Growing Global Partnerships: GSA Joins Maastricht UMC+ Patient Day in the Netherlands

The Gorlin Syndrome Alliance (GSA) was honored to participate in the Maastricht University Medical Center+ (MUMC+) BCNS Patient Evening on June 22, joining patients, clinicians, and researchers from across the Netherlands for an evening dedicated to advancing care and research for people living with Gorlin syndrome.

MUMC+ is recognized as a national center of expertise for individuals with Gorlin syndrome in the Netherlands, bringing together specialists who provide multidisciplinary care while leading research to improve patient outcomes. We are grateful to Drs. Alexandra Patsea and the entire MUMC+ dermatology team for inviting GSA to contribute to this important event.

The program highlighted the latest developments in Gorlin syndrome research and clinical care. Presentations included:

• Welcome and the role of MUMC+ in the care of patients with Gorlin syndrome.
• What's new in dermatology for BCNS, presented by Prof. Dr. Mosterd, highlighting advances in the management of basal cell carcinomas.
• Results from previous research and ongoing/new studies, presented by Drs. Moermans and Patsea.
• The Gorlin Syndrome Alliance: Expanding Global Patient Partnership, presented by Meredith Weiss, highlighting GSA's efforts to expand the international Gorlin Syndrome Natural History Study and engage patients worldwide in advancing research and therapeutic development.
• Symptoms of BCNS beyond the skin, presented by Dr. Verkouteren.
• Quality of life and mental health in BCNS, presented by Drs. Moermans and Patsea.
• An interactive question-and-answer session with patients and presenters.

During GSA's presentation, we shared how the Gorlin Syndrome Natural History Study is expanding internationally to better capture the lived experiences of people with Gorlin syndrome around the world. We also announced that the study is being translated into Dutch, making participation more accessible for patients in the Netherlands. The study is fully GDPR compliant, allowing participants to decide what information they choose to share while contributing valuable data to advance research.

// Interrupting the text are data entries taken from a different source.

/-- A field is the one its signed reading is put in. -/
@[simp] theorem fieldOf_toInt_self {N : Nat} (f : BitVec N) : fieldOf N f.toInt = f := BitVec.ofInt_toInt

/-- A register number is kept. -/
theorem regOf_val {r : Nat} (h : isReg r = true) : (regOf r).val = r :=
  Nat.mod_eq_of_lt (by simpa [isReg] using h)

@[simp] theorem isReg_val (r : RegId) : isReg r.val = true := by simp [isReg]

@[simp] theorem regOf_val_self (r : RegId) : regOf r.val = r := Fin.ext (Nat.mod_eq_of_lt r.isLt)

/-- The mask of BR is its three bits. -/
theorem mask_bits (n z p : Bool) :
    (BitVec.ofBool n ++ BitVec.ofBool z ++ BitVec.ofBool p).getLsbD 2 = n ∧
      (BitVec.ofBool n ++ BitVec.ofBool z ++ BitVec.ofBool p).getLsbD 1 = z ∧
      (BitVec.ofBool n ++ BitVec.ofBool z ++ BitVec.ofBool p).getLsbD 0 = p := by
  revert n z p; decide

theorem mask_of_bits (m : BitVec 3) :
    BitVec.ofBool (m.getLsbD 2) ++ BitVec.ofBool (m.getLsbD 1) ++ BitVec.ofBool (m.getLsbD 0) = m := by
  revert m; decide

/-! ### A whole instruction -/

/-- An instruction assembles exactly when it is well formed (30_encoding.md R102). -/
theorem assemble_isSome_iff (i : Spelled) : (∃ j, i.assemble = some j) ↔ i.wellFormed = true := by
  cases h : i.wellFormed <;> simp [assemble, h]

/-- What assembled was well formed. -/
theorem wellFormed_of_assemble {i : Spelled} {j : Instr} (h : i.assemble = some j) : i.wellFormed = true :=
  (assemble_isSome_iff i).mp ⟨j, h⟩

/-- The instruction a spelled one assembles to has that spelling. -/
theorem ofInstr_of_assemble {i : Spelled} {j : Instr} (h : i.assemble = some j) : ofInstr j = i := by
  have hw := wellFormed_of_assemble h
  simp only [assemble, hw, if_true, Option.some.injEq] at h
  subst h
  cases i
  case br n z p off =>
    obtain ⟨hn, hz, hp⟩ := mask_bits n z p
    simp only [wellFormed] at hw
    simp only [ofInstr, hn, hz, hp, fieldOf_toInt (by decide) hw]
  case trap vector =>
    simp only [wellFormed, decide_eq_true_eq] at hw
    simp only [ofInstr, BitVec.toNat_ofNat, Nat.mod_eq_of_lt hw]
  all_goals
    simp only [wellFormed, Bool.and_eq_true] at hw
    simp (disch := simp [hw]) only [ofInstr, regOf_val, fieldOf_toInt]

/-- The spelling of an instruction is well formed. -/
theorem wellFormed_ofInstr (j : Instr) : (ofInstr j).wellFormed = true := by
  cases j
  case trap trapvect8 => simpa [ofInstr, wellFormed] using trapvect8.isLt
  all_goals simp [ofInstr, wellFormed]

/-- The spelling of an instruction assembles to it, RES and RTI apart, whose low 12 bits have no spelling. -/
theorem assemble_ofInstr {j : Instr} (hres : ∀ low, j ≠ .res low) (hrti : ∀ low, j ≠ .rti low) :
    (ofInstr j).assemble = some j := by
  simp only [assemble, wellFormed_ofInstr, if_true]
  cases j
  case res low => exact absurd rfl (hres low)
  case rti low => exact absurd rfl (hrti low)
  case br nzp off9 => simp only [ofInstr, mask_of_bits, fieldOf_toInt_self]
  all_goals simp [ofInstr]

end Sys2Proof.Spelled

namespace Sys2Proof

/-- Settles O6: the spelling and the instruction are each other's reading, operand by operand. -/
theorem spelledInstructionsFitOrAreRefused : Obligations.SpelledInstructionsFitOrAreRefused :=
  ⟨Spelled.assemble_isSome_iff, fun _ _ => Spelled.ofInstr_of_assemble,
    fun j => ⟨Spelled.wellFormed_ofInstr j, Spelled.assemble_ofInstr⟩, rfl, rfl,
    fun _ _ => Spelled.fieldOf_toInt⟩

end Sys2Proof
end

section
/-! What an instruction and a step can do to the state (10_state.md R30 to R34, 60_exceptions.md R182), said once:
the invariant and the step-wide obligations are read off it. -/

namespace Sys2Proof.Machine

/-! ### The instructions that neither call a routine nor meet the fault policy -/

theorem SameControl.refl (s : State) : SameControl s s := ⟨rfl, rfl, rfl, rfl, rfl, rfl, rfl, rfl⟩

theorem SameControl.trans {s t u : State} (h1 : SameControl s t) (h2 : SameControl t u) : SameControl s u where
  cfg := h2.cfg.trans h1.cfg
  running := h2.running.trans h1.running
  diag := h2.diag.trans h1.diag
  tt := h2.tt.trans h1.tt
  trapPhase := h2.trapPhase.trans h1.trapPhase
  status := h2.status.trans h1.status
  hook := h2.hook.trans h1.hook
  hostCalls := h2.hostCalls.trans h1.hostCalls

/-- A read leaves the control state alone. -/
theorem SameControl.read (s : State) (a : Word) : SameControl s (readEffect s a) :=
  ⟨by simp, by simp, by simp, by simp, by simp, by simp, by simp, by simp⟩

/-- The control state and the output are kept, the keyboard loses at most a first part of its answers, and the
memory keeps its canonical form. -/
structure QuietStep (s t : State) : Prop where
  control : SameControl s t
  output : t.output = s.output
  keys : t.keys <:+ s.keys
  wf : s.mem.wf = true → t.mem.wf = true

theorem QuietStep.refl (s : State) : QuietStep s s := ⟨.refl s, rfl, List.suffix_refl _, id⟩

theorem QuietStep.trans {s t u : State} (h1 : QuietStep s t) (h2 : QuietStep t u) : QuietStep s u :=
  ⟨h1.control.trans h2.control, h2.output.trans h1.output, h2.keys.trans h1.keys, h2.wf ∘ h1.wf⟩

/-- Registers, pc and flags are no part of what a quiet step keeps. -/
theorem QuietStep.of_core {s t : State} (h : t = { s with regs := t.regs, pc := t.pc, cc := t.cc }) :
    QuietStep s t := by
  rw [h]
  exact ⟨⟨rfl, rfl, rfl, rfl, rfl, rfl, rfl, rfl⟩, rfl, List.suffix_refl _, id⟩

theorem QuietStep.read (s : State) (a : Word) : QuietStep s (readEffect s a) :=
  ⟨.read s a, by simp, readEffect_keys s a, readEffect_wf s a⟩

theorem QuietStep.load (dr : RegId) (a : Word) (s : State) : QuietStep s (loadFrom dr a s) :=
  (QuietStep.read s a).trans (.of_core rfl)

theorem QuietStep.store (s : State) (a v : Word) : QuietStep s (memWrite s a v) :=
  ⟨⟨rfl, rfl, rfl, rfl, rfl, rfl, rfl, rfl⟩, rfl, List.suffix_refl _, Memory.wf_write s.mem a v⟩

/-! ### Every instruction -/

/-- A fault that names a reserved opcode names a word of opcode 8 or 13 (60_exceptions.md R180). -/
def RecordsReserved (f : RuntimeFault) : Prop :=
  ∀ w, f = .reservedOpcode w → w.extractLsb' 12 4 = 0b1000#4 ∨ w.extractLsb' 12 4 = 0b1101#4

theorem recordsReserved_rti (low : BitVec 12) : RecordsReserved (.reservedOpcode (0b1000#4 ++ low)) := by
  rintro w ⟨⟩
  exact .inl (BitVec.extractLsb'_append_eq_left)

theorem recordsReserved_res (low : BitVec 12) : RecordsReserved (.reservedOpcode (0b1101#4 ++ low)) := by
  rintro w ⟨⟩
  exact .inr (BitVec.extractLsb'_append_eq_left)

theorem recordsReserved_unbound (v : Byte) : RecordsReserved (.unboundTrapVector v) := by
  rintro w ⟨⟩

/-- The saved return address is no part of what a routine is held to. -/
theorem RoutineStep.of_trapEntry {s t : State} (h : RoutineStep (trapEntry s) t) : RoutineStep s t :=
  ⟨h.cfg, h.tt, h.diag, h.hook, h.keys, h.output, h.running, h.wf, h.status, h.phase⟩

/-- A TRAP to an unbound slot meets the fault policy on a state that differs in R7 and pc only. -/
theorem trapReturn_raise (f : RuntimeFault) (s : State) : trapReturn (raise f s) = raise f (trapReturn s) := by
  rcases raise_cases f s with ⟨hs, h⟩ | ⟨hs, h⟩
  · rw [h, raise_lenient f (trapReturn s) hs]
  · rw [h, raise_strict f (trapReturn s) hs]; rfl

/-- Everything an instruction can do: a quiet change, a TRAP's routine, or the fault policy after a quiet
change. -/
theorem exec_cases {i : Instr} {s t : State} (h : exec i s = .next t) :
    QuietStep s t ∨ RoutineStep s t ∨ ∃ f u, RecordsReserved f ∧ QuietStep s u ∧ t = raise f u := by
  cases i <;> cases h
  case ld | ldr => exact .inl (.load _ _ _)
  case ldi dr off9 => exact .inl ((QuietStep.read s _).trans (.load _ _ _))
  case st | str => exact .inl (.store _ _ _)
  case sti sr off9 => exact .inl ((QuietStep.read s _).trans (.store _ _ _))
  case rti low => exact .inr (.inr ⟨_, s, recordsReserved_rti low, .refl s, rfl⟩)
  case res low => exact .inr (.inr ⟨_, s, recordsReserved_res low, .refl s, rfl⟩)
  case trap v =>
    rcases dispatchTrap_cases v (trapEntry s) with ⟨r, -, h⟩ | ⟨-, h⟩ <;> rw [h]
    · exact .inr (.inl (startRoutine_step r _).of_trapEntry)
    · exact .inr (.inr ⟨_, trapReturn (trapEntry s), recordsReserved_unbound v, .of_core rfl,
        trapReturn_raise _ _⟩)
  case br nzp off9 =>
    split
    · exact .inl (.of_core rfl)
    · exact .inl (.refl s)
  all_goals exact .inl (.of_core rfl)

Every patient who participates helps move Gorlin syndrome research forward. By sharing their experiences, participants contribute to discoveries that can improve disease understanding, accelerate therapeutic development, and ultimately lead to better care and more treatment options for the entire Gorlin syndrome community.

Events like this demonstrate the growing importance of international collaboration. Progress in rare disease research depends on strong partnerships among patients, clinicians, researchers, advocacy organizations, and industry. By working together across borders, we can accelerate scientific discovery, improve therapeutic options, and ensure that research reflects the experiences of the global Gorlin syndrome community.

We are deeply grateful to the MUMC+ team for welcoming GSA and providing the opportunity to connect with Dutch patients and families. Their invitation reflects the growing recognition that patient organizations play a vital role in shaping research and advancing science. We look forward to continuing this collaboration and welcoming even more members of the Dutch Gorlin community into our global network as we work together toward better treatments and, ultimately, a cure.